/-- An operation has performed at a boundary: the thread starts a new quantum, unless its instruction still waits (R337).
A send that completes between two boundaries leaves it at the end of its quantum, for the next boundary to start one
(R339, R344, assumption 17). -/
def State.endPerform (s : State) : State :=
  if !s.fr.boundary then s
  else
    let s := { s with fr := { s.fr with boundary := false } }
    let between := !((s.launch? s.t.lid).any (·.boundary))
    s.modT fun t => match t.life with
      | .running | .suspended => if s.fr.again then t else { t with qended := between, qop := false, qcount := 0 }
      | .faulted => { t with qended := false, qop := false, qcount := 0 }
      | .parked => if t.park.any fun p => p.reason == 6 then { t with qended := false, qop := false } else t
      | _ => t

/-- The queues of the core that a pair has left without binders and entries are released, once both of its words have
taken effect (R23, R173). -/
def State.releaseIdle (s : State) : State :=
  if !s.fr.pair then s
  else (s.core s.t.core).queues.foldl (fun s q => s.releaseQueue s.t.core q.1) s

/-- A thread whose launch is being pre-empted leaves the Roll once it has completed what it had begun (R178). -/
def State.leaveRoll (s : State) : State :=
  if s.hasT && !s.t.boot && s.held s.t.lid && !s.finishing s.t then s.modT fun t => t.suspended s.ticks else s

/-- What follows a bundle of a thread of a cluster. -/
def State.afterBundle (s : State) (cl : Nat) : State :=
  let s := ((s.releaseIdle.countUpset cl).countBundle).endStep.endPerform.leaveRoll
  if s.hasT && s.t.killPend then s.kill s.t.ckey else s

/-- A bundle of a thread with loads that have not performed yet (R284): they stay outstanding where it neither waits for
them nor ends in a trap or a park, and perform before it otherwise. -/
def State.bundleAmid (s : State) : Host.Outcome State Fault Refusal :=
  if s.t.loads.isEmpty then s.bundle
  else
    let after := (s.performLoads s.t.ckey).bundle
    if !s.freeOfLoads then after
    else match s.bundle with
      | .next s' => if s'.fr.stopped then after else .next s'
      | o => o

/-- One bundle of the current thread and what follows it. -/
def State.runBundle (s : State) : Host.Outcome State Fault Refusal :=
  match s.bundleAmid with
  | .next s' => .next (s'.afterBundle (clusterOf s.t.core))
  | o => o

/-- The loads of a core's cycle that have missed perform, before what comes after them in its issue group is put off
(R166). -/
def State.settleCycle (s : State) (c : Nat) : State :=
  (s.threads.flatMap fun th => (th.loads.filter fun x => th.core == c && x.at' == s.ticks).map fun x => (th.ckey, x)).foldl
    (fun s p => s.performFirst p.1 p.2) s

/-- A member of an issue group that waits where it is, or stands off, holds up those that come after it: they issue once it
has gone on, so that the accesses of the group keep its order (R166, assumption 7). -/
def State.openGroup (s : State) (k : Nat) : State :=
  if s.fr.waits && s.hasT && s.t.ckey == k && s.t.life == .running then
    let s := s.settleCycle (k / 1024)
    { s with opened := s.opened ++ [k :: s.issue], issue := [] }
  else s

/-- The next member of an issue group issues, if it is still there and running (R166). -/
def State.issueOne (s : State) (k : Nat) : Host.Outcome State Fault Refusal :=
  let s := s.switchTo k
  if s.hasT && s.t.ckey == k && s.t.life == .running then
    match ({ s with fr := { s.fr with boundary := false } } : State).runBundle with
    | .next s' => .next (s'.openGroup k)
    | o => o
  else .next s

/-- An operation of a boundary that has only waited for a page stays first, to be made again: no boundary ends before it
(R337). -/
def State.stayFirst (s : State) (k : Nat) : State :=
  if s.fr.waits && s.hasT && s.t.ckey == k && s.t.life == .running then
    { s with perform := k :: s.perform, stalled := true }
  else s

/-- The operation of one thread performs at a boundary, or its parked instruction is evaluated anew (R337). -/
def State.performOne (s : State) (k : Nat) : Host.Outcome State Fault Refusal :=
  let s := s.switchTo k
  if s.hasT && s.t.ckey == k && !s.t.halted && (s.t.life == .running || s.t.life == .parked) then
    let s := s.modT fun t => { t with life := .running, park := none }
    match ({ s with fr := { s.fr with boundary := true } } : State).runBundle with
    | .next s' => .next (s'.stayFirst k)
    | o => o
  else .next s

/-- A line that the sweep must take now, before time goes on (R264). -/
def State.overdueLine (s : State) : Option (Nat × Nat) :=
  s.cores.findSome? fun c => (c.2.l1.find? fun l => !l.h && decide (32767 ≤ s.lineAge l)).map fun l => (c.1, l.n)

/-- One cycle of time, in ticks (R3, R26): 4 ninths of a nanosecond. -/
def cycleTicks : Nat := 4

/-- An error in register storage takes effect (R155, R177, assumption 31): in correcting mode one wrong bit of a codeword
is corrected and counted, and two poison both registers of the codeword; in detect-only mode the register's residue no
longer fits its value, which poisons it. -/
def State.meetErr (s : State) (e : RegErr) : State :=
  match s.thread? e.key with
  | none => s
  | some th =>
    let mark := fun (th : Thread) r =>
      if r = 0 ∨ 8 * th.blocks ≤ r then th else { th with regs := th.regs.set! r { th.regs[r]! with pois := true } }
    let cl := clusterOf th.core
    if !th.resident then s
    else if (s.core th.core).detect then (s.putThread (mark th e.reg)).countPoison cl
    else if e.double then (s.putThread (mark (mark th (e.reg / 2 * 2)) (e.reg / 2 * 2 + 1))).countPoison cl
    else s.modCluster cl fun k => { k with corrections := k.corrections + 1 }

/-- A sector of a line that the L1's storage loses: it is poisoned, and none of its bytes is dirty or part of a whole write any
more (R125, R354). -/
def Line.strike (l : Line) (k : Nat) : Line :=
  { l with
    pois := setAt k true l.pois, struck := setAt k true l.struck, whole := setAt k false l.whole
    dirty := l.dirty &&& ~~~(byteMask (32 * k) 32) }
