/-- R45, R48, R77, R113: the conversions with a rounding field, by Convert of the operand's bits: rm from the field
or, at code 111, from `fctl`; the random operand from gB at code 100; a 64-bit result in wD and any other in gD. R47,
R113: the conversions between integer types: the value reduced to the destination's width, or with `.sat` the nearest
value that it holds, with OF where that differs; i8 and i16 are extended by sign and n8 and n16 by 0. -/
def Obligations.ConversionResults : Prop :=
  (∀ (s : State) (d a b : RegNo) (rm : RmField) (sat : Bool), ∀ p ∈ ([
       (.cvtF64F32 d a b rm sat, .flt .f64, .flt .f32), (.cvtF64F16 d a b rm sat, .flt .f64, .flt .f16),
       (.cvtF64Bf16 d a b rm sat, .flt .f64, .flt .bf16), (.cvtF64E4m3 d a b rm sat, .flt .f64, .flt .e4m3),
       (.cvtF64E5m2 d a b rm sat, .flt .f64, .flt .e5m2), (.cvtF64I32 d a b rm sat, .flt .f64, tyI32),
       (.cvtF64N32 d a b rm sat, .flt .f64, tyN32), (.cvtF64I64 d a b rm sat, .flt .f64, tyI64),
       (.cvtF64N64 d a b rm sat, .flt .f64, tyN64), (.cvtF32F64 d a b rm sat, .flt .f32, .flt .f64),
       (.cvtF32F16 d a b rm sat, .flt .f32, .flt .f16), (.cvtF32Bf16 d a b rm sat, .flt .f32, .flt .bf16),
       (.cvtF32E4m3 d a b rm sat, .flt .f32, .flt .e4m3), (.cvtF32E5m2 d a b rm sat, .flt .f32, .flt .e5m2),
       (.cvtF32E2m1 d a b rm sat, .flt .f32, .flt .e2m1), (.cvtF32E8m0 d a b rm sat, .flt .f32, .flt .e8m0),
       (.cvtF32E3m5 d a b rm sat, .flt .f32, .flt .e3m5), (.cvtF32I32 d a b rm sat, .flt .f32, tyI32),
       (.cvtF32N32 d a b rm sat, .flt .f32, tyN32), (.cvtF32I64 d a b rm sat, .flt .f32, tyI64),
       (.cvtF32N64 d a b rm sat, .flt .f32, tyN64), (.cvtF16F64 d a b rm sat, .flt .f16, .flt .f64),
       (.cvtF16F32 d a b rm sat, .flt .f16, .flt .f32), (.cvtF16Bf16 d a b rm sat, .flt .f16, .flt .bf16),
       (.cvtF16E4m3 d a b rm sat, .flt .f16, .flt .e4m3), (.cvtF16E5m2 d a b rm sat, .flt .f16, .flt .e5m2),
       (.cvtBf16F64 d a b rm sat, .flt .bf16, .flt .f64), (.cvtBf16F32 d a b rm sat, .flt .bf16, .flt .f32),
       (.cvtBf16F16 d a b rm sat, .flt .bf16, .flt .f16), (.cvtBf16E4m3 d a b rm sat, .flt .bf16, .flt .e4m3),
       (.cvtBf16E5m2 d a b rm sat, .flt .bf16, .flt .e5m2), (.cvtE4m3F64 d a b rm sat, .flt .e4m3, .flt .f64),
       (.cvtE4m3F32 d a b rm sat, .flt .e4m3, .flt .f32), (.cvtE4m3F16 d a b rm sat, .flt .e4m3, .flt .f16),
       (.cvtE4m3Bf16 d a b rm sat, .flt .e4m3, .flt .bf16), (.cvtE4m3E5m2 d a b rm sat, .flt .e4m3, .flt .e5m2),
       (.cvtE5m2F64 d a b rm sat, .flt .e5m2, .flt .f64), (.cvtE5m2F32 d a b rm sat, .flt .e5m2, .flt .f32),
       (.cvtE5m2F16 d a b rm sat, .flt .e5m2, .flt .f16), (.cvtE5m2Bf16 d a b rm sat, .flt .e5m2, .flt .bf16),
       (.cvtE5m2E4m3 d a b rm sat, .flt .e5m2, .flt .e4m3), (.cvtE2m1F64 d a b rm sat, .flt .e2m1, .flt .f64),
       (.cvtE2m1F32 d a b rm sat, .flt .e2m1, .flt .f32), (.cvtE2m1F16 d a b rm sat, .flt .e2m1, .flt .f16),
       (.cvtE2m1Bf16 d a b rm sat, .flt .e2m1, .flt .bf16), (.cvtE8m0F32 d a b rm sat, .flt .e8m0, .flt .f32),
       (.cvtE3m5F32 d a b rm sat, .flt .e3m5, .flt .f32), (.cvtI32F64 d a b rm sat, tyI32, .flt .f64),
       (.cvtI32F32 d a b rm sat, tyI32, .flt .f32), (.cvtN32F64 d a b rm sat, tyN32, .flt .f64),
       (.cvtN32F32 d a b rm sat, tyN32, .flt .f32), (.cvtI64F64 d a b rm sat, tyI64, .flt .f64),
       (.cvtI64F32 d a b rm sat, tyI64, .flt .f32), (.cvtN64F64 d a b rm sat, tyN64, .flt .f64),
       (.cvtN64F32 d a b rm sat, tyN64, .flt .f32)] :
       List (Instr × NumTy × NumTy)),
     Ready s p.1.shape →
       let x := if p.2.2.bits = 64 then (s.wA p.1.shape).toNat else (s.gA p.1.shape).toNat % 2 ^ p.2.2.bits
       let m := if rm = .dyn then Rm.ofFctl s.src.fctl else RmField.mode 0#32 rm
       let r := convert p.2.2 p.2.1 m sat (if rm = .rs then (s.gB p.1.shape).toNat else 0) x
       if p.2.1.bits = 64 then GivesW s p.1 d (BitVec.ofNat 64 r.1) r.2 else GivesG s p.1 d (BitVec.ofNat 32 r.1) r.2) ∧
  (∀ (s : State) (d a : RegNo) (sat : Bool), ∀ p ∈ ([
       (.cvtI32I64 d a sat, tyI32, tyI64), (.cvtN32N64 d a sat, tyN32, tyN64), (.cvtI64I32 d a sat, tyI64, tyI32),
       (.cvtN64N32 d a sat, tyN64, tyN32), (.cvtI8I32 d a sat, tyI8, tyI32), (.cvtN8I32 d a sat, tyN8, tyI32),
       (.cvtI16I32 d a sat, tyI16, tyI32), (.cvtN16I32 d a sat, tyN16, tyI32)] :
       List (Instr × NumTy × NumTy)),
     Ready s p.1.shape → ∀ t u, p.2.1 = .int t → p.2.2 = .int u →
       let x : Int := if u.width = 64 then (if u.signed then (s.wA p.1.shape).toInt else (s.wA p.1.shape).toNat)
         else if u.signed then (s.gA p.1.shape).toInt else (s.gA p.1.shape).toNat
       let lo : Int := if t.signed then -2 ^ (t.width - 1) else 0
       let hi : Int := if t.signed then 2 ^ (t.width - 1) - 1 else 2 ^ t.width - 1
       let y := if sat then max lo (min hi x) else x
       let f := if sat && decide (y ≠ x) then flagOF else noFlags
       if t.width = 64 then GivesW s p.1 d (BitVec.ofInt 64 y) f
       else GivesG s p.1 d (if t.signed then (BitVec.ofInt t.width y).signExtend 32
         else (BitVec.ofInt t.width y).zeroExtend 32) f)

☆ ☆ ☆ ☆

What to work on: Begin at the first line of the material above. Transcribe each line exactly, ending with the line that contains "its words have".

Written response:
/-- An operation has performed at a boundary: the thread starts a new quantum, unless its instruction still waits (R337).
A send that completes between two boundaries leaves it at the end of its quantum, for the next boundary to start one
(R339, R344, assumption 17). -/
def State.endPerform (s : State) : State :=
  if !s.fr.boundary then s
  else
    let s := { s with fr := { s.fr with boundary := false } }
    let between := !((s.launch? s.t.lid).any (·.boundary))
    s.modT fun t => match t.life with
      | .running | .suspended => if s.fr.again then t else { t with qended := between, qop := false, qcount := 0 }
      | .faulted => { t with qended := false, qop := false, qcount := 0 }
      | .parked => if t.park.any fun p => p.reason == 6 then { t with qended := false, qop := false } else t
      | _ => t

/-- The queues of the core that a pair has left without binders and entries are released, once both of its words have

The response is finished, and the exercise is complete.